What you will do: Search the records for the word "VWord" and copy each line in which it appears.

Materials provided:
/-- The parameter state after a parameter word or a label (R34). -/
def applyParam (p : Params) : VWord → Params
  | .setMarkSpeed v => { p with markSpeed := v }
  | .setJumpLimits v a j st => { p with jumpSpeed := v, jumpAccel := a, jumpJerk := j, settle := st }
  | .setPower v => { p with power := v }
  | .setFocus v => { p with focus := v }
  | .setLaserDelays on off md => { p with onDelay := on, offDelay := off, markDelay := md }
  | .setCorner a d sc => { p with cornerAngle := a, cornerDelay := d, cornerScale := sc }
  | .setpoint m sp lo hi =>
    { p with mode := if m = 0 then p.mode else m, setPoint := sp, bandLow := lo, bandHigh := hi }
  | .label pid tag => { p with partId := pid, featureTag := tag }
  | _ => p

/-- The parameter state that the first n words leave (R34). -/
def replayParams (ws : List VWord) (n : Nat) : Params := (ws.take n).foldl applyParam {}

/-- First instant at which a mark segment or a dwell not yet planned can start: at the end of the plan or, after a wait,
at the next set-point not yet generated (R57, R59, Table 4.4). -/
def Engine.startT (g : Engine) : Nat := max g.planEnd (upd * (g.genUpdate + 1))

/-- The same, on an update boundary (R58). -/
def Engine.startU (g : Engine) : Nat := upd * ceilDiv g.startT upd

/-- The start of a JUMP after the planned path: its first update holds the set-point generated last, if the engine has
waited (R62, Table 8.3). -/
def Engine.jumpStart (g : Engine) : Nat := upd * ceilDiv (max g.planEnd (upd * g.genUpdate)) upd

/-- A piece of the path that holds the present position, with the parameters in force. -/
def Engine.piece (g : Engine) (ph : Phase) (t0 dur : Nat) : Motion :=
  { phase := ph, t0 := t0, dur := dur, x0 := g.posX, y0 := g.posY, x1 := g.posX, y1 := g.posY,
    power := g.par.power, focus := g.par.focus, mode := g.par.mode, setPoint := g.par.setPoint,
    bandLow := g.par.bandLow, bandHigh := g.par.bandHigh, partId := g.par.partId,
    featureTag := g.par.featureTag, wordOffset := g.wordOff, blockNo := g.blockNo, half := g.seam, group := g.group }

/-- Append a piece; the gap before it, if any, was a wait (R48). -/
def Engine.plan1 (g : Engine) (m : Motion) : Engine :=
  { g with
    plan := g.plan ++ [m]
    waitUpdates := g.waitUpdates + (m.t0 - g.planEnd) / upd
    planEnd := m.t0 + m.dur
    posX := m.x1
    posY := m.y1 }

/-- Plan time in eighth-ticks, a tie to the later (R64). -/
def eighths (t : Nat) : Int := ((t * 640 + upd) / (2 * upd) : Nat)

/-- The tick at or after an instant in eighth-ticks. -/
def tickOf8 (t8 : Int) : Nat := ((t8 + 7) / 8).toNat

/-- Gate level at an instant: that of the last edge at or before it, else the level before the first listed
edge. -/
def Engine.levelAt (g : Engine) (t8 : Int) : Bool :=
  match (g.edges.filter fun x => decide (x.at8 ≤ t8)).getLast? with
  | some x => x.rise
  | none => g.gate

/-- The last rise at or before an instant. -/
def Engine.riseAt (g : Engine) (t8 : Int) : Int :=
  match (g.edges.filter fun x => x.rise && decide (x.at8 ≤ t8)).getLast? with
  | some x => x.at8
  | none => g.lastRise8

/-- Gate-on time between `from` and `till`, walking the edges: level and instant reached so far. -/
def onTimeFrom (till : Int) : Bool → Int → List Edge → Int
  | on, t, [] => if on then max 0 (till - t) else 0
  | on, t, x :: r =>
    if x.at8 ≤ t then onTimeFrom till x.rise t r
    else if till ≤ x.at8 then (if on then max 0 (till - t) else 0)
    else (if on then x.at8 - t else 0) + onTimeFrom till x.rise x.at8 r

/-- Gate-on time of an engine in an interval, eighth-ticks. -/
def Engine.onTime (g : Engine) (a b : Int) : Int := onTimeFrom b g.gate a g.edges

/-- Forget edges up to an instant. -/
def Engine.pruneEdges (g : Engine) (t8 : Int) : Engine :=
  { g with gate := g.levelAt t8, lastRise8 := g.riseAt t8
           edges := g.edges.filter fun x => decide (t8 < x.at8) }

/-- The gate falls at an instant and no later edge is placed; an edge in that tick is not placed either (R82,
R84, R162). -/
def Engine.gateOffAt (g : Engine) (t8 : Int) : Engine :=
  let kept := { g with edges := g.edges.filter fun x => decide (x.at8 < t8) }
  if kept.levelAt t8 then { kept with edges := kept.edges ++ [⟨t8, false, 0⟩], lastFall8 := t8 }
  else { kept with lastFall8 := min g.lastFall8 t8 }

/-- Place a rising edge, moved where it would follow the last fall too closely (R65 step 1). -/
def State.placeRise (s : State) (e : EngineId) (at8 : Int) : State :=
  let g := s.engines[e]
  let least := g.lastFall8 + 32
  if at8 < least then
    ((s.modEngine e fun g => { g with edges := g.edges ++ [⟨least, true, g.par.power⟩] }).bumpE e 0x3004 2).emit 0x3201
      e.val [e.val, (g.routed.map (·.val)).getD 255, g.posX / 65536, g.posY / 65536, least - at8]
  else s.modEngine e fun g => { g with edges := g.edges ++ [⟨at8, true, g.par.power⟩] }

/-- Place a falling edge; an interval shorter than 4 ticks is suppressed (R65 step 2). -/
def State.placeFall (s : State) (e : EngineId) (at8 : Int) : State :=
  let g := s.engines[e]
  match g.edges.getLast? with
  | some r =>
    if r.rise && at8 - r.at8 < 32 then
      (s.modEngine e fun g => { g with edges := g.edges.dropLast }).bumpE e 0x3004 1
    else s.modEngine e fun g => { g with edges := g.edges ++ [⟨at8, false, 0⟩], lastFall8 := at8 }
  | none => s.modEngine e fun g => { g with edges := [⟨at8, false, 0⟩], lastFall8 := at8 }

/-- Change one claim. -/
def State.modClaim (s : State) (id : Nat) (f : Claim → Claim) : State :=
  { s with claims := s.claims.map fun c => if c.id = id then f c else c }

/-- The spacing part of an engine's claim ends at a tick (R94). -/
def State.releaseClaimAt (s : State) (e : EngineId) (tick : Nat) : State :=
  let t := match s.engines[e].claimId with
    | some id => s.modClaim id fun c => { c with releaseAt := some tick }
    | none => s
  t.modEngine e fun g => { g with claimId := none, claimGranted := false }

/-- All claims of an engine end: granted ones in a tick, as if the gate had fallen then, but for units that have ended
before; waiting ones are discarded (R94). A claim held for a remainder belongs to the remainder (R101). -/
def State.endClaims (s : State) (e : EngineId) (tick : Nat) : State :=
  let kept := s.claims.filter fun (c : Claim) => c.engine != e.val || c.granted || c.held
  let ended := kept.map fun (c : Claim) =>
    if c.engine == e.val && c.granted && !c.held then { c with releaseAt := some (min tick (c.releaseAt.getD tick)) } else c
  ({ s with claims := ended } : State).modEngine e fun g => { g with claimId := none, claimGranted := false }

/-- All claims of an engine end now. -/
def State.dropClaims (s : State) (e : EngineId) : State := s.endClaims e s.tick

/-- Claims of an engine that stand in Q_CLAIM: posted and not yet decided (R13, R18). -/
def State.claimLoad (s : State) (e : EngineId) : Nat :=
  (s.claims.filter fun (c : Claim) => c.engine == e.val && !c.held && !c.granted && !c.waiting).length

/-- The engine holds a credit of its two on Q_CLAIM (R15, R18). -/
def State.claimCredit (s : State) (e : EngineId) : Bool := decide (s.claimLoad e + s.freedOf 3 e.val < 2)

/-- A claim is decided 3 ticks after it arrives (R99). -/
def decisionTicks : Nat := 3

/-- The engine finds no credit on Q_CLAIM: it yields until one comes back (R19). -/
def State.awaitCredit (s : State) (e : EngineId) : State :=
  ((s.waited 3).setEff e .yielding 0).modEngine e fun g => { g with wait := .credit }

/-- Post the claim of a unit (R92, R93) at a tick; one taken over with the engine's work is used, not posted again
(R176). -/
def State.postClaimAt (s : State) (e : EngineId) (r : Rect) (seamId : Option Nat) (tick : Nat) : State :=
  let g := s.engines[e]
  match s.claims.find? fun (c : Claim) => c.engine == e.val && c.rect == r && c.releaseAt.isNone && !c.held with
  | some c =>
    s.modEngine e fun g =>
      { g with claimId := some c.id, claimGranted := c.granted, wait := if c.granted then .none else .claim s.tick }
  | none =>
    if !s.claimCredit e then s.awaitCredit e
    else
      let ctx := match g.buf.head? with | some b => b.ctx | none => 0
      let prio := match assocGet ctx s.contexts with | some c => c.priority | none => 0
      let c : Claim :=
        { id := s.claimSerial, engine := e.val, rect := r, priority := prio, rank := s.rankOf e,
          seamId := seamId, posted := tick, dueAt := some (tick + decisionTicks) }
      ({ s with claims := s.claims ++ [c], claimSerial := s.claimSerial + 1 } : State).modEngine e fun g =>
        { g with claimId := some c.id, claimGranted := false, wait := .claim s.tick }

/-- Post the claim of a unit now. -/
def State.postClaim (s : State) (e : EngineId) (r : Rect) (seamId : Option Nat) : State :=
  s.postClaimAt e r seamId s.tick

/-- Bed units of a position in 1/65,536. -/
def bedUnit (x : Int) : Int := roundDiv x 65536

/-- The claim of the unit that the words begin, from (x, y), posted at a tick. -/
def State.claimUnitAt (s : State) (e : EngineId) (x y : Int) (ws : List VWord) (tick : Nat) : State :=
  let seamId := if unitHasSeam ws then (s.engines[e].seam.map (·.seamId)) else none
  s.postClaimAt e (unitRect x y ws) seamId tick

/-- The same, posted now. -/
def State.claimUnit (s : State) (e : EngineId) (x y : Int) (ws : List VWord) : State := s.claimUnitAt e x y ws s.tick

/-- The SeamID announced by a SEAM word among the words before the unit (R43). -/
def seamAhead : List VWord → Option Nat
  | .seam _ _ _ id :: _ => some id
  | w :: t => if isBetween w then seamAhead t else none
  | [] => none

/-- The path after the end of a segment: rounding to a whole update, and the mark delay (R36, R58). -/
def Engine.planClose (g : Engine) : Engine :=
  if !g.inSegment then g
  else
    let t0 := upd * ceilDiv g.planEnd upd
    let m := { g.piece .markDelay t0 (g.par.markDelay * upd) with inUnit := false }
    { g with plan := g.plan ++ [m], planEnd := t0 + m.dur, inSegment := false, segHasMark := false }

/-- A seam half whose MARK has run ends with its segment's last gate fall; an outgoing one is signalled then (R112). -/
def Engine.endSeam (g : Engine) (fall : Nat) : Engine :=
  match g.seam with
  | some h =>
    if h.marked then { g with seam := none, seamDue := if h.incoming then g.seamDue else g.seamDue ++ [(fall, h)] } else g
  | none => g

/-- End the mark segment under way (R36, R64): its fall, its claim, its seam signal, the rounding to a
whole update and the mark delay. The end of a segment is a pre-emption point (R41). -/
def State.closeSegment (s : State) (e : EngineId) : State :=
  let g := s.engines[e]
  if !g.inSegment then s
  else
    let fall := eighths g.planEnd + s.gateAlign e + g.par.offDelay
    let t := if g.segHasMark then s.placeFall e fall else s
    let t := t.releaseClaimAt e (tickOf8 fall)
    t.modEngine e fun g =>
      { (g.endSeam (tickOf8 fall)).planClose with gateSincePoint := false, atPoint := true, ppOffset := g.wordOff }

--

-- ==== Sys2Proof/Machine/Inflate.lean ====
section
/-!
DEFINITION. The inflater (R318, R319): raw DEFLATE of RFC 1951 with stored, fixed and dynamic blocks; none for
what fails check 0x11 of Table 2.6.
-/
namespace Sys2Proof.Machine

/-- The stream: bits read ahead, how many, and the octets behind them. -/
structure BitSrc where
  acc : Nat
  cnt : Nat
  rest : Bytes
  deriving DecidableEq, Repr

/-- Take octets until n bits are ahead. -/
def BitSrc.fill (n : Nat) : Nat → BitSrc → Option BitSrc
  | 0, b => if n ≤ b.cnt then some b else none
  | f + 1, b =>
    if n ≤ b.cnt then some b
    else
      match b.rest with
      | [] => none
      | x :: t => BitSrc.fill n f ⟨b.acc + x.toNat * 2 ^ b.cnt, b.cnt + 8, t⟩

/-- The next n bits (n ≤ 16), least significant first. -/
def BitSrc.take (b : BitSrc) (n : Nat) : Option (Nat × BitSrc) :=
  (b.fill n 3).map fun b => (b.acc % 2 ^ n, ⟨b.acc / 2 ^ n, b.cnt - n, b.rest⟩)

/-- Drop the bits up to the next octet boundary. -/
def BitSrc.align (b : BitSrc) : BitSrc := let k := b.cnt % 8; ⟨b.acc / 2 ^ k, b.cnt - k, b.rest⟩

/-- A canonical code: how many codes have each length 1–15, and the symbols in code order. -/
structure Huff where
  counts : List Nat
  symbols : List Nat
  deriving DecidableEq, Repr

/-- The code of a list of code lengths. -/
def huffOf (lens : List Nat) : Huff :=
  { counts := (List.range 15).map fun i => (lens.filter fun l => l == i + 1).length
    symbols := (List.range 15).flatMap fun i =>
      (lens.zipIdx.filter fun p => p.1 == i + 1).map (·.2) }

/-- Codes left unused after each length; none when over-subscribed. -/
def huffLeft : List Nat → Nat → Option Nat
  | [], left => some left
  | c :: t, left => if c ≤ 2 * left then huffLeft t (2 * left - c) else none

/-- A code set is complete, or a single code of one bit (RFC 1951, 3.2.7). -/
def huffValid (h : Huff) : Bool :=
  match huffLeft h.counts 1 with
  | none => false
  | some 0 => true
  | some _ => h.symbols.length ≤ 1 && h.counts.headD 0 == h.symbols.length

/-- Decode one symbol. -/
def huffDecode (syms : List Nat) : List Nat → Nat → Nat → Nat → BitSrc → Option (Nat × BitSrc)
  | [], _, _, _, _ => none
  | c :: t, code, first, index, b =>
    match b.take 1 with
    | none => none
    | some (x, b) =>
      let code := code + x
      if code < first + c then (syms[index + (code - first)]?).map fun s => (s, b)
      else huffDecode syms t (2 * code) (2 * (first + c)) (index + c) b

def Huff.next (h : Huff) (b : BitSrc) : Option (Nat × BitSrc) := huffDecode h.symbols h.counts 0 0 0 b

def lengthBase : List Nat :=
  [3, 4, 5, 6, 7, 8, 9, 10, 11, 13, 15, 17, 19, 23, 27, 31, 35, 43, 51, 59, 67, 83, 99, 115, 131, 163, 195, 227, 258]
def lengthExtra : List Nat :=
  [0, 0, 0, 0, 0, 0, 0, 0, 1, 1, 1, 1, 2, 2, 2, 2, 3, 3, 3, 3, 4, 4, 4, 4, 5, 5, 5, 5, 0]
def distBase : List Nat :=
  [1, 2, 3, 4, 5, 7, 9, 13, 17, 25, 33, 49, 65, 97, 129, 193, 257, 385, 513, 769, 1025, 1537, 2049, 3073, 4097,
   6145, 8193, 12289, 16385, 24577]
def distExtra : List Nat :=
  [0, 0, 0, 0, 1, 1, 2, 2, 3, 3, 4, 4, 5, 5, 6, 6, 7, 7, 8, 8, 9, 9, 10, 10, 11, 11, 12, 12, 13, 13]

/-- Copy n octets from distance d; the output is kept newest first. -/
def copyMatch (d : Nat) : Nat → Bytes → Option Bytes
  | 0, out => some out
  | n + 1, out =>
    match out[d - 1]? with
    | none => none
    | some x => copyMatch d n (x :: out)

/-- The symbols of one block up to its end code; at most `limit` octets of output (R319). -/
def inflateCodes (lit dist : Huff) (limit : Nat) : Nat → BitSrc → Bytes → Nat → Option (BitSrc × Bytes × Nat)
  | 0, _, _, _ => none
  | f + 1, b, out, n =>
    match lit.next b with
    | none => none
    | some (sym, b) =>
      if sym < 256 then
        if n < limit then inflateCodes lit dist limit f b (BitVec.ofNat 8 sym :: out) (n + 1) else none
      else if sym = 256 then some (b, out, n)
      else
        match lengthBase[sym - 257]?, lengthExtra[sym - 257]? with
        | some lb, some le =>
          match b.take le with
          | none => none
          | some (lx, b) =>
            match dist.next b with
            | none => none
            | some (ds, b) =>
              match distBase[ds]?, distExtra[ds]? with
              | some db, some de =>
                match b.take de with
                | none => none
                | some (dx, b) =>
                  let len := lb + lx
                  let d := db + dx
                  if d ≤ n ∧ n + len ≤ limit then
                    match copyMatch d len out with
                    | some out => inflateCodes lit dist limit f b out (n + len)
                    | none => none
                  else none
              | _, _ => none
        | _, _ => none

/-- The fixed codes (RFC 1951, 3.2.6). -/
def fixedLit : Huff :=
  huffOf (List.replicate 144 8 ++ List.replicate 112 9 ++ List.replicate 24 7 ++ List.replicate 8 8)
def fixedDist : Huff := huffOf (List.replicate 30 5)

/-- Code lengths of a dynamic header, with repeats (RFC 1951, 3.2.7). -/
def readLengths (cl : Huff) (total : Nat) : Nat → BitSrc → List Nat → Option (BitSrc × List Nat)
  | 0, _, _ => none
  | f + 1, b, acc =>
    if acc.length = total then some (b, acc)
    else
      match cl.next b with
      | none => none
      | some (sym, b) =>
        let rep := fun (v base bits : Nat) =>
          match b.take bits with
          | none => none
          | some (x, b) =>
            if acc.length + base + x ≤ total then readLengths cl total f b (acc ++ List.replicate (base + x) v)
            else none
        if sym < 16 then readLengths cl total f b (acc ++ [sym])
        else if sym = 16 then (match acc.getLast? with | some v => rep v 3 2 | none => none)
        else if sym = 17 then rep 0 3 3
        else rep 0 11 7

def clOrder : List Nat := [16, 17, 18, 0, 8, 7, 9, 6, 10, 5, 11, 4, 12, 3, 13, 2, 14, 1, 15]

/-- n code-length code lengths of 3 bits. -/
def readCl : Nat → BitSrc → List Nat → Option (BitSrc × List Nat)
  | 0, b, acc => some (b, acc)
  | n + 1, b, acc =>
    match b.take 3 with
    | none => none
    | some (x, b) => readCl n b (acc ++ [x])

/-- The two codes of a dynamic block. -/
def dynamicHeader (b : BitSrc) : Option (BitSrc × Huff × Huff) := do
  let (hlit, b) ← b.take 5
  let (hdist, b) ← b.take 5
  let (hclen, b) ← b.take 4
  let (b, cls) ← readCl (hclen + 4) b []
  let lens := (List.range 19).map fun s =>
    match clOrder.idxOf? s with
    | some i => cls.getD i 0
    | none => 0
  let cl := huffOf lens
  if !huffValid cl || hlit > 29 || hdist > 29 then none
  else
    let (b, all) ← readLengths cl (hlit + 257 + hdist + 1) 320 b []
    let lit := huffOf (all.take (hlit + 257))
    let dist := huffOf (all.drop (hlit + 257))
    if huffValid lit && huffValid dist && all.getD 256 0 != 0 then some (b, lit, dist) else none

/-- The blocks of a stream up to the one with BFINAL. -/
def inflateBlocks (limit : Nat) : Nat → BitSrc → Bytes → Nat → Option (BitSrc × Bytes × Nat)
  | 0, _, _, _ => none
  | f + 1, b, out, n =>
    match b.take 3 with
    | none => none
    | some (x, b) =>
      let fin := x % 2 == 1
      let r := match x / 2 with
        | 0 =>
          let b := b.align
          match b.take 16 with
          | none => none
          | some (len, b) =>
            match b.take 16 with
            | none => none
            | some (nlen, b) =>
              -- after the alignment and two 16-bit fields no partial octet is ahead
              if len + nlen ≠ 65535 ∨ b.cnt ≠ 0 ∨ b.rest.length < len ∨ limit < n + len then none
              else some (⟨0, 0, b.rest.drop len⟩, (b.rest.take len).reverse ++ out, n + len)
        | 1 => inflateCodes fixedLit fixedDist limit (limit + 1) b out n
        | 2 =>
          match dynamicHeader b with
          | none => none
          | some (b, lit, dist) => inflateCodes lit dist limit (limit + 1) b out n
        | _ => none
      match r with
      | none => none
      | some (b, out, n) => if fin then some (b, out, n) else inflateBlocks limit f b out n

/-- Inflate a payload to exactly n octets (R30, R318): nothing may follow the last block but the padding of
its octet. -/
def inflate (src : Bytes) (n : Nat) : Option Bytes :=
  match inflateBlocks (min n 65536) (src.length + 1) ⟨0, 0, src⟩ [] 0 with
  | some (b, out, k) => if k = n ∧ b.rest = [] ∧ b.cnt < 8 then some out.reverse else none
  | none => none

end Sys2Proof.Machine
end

Solution:
def applyParam (p : Params) : VWord → Params
def replayParams (ws : List VWord) (n : Nat) : Params := (ws.take n).foldl applyParam {}
def State.claimUnitAt (s : State) (e : EngineId) (x y : Int) (ws : List VWord) (tick : Nat) : State :=
def State.claimUnit (s : State) (e : EngineId) (x y : Int) (ws : List VWord) : State := s.claimUnitAt e x y ws s.tick
def seamAhead : List VWord → Option Nat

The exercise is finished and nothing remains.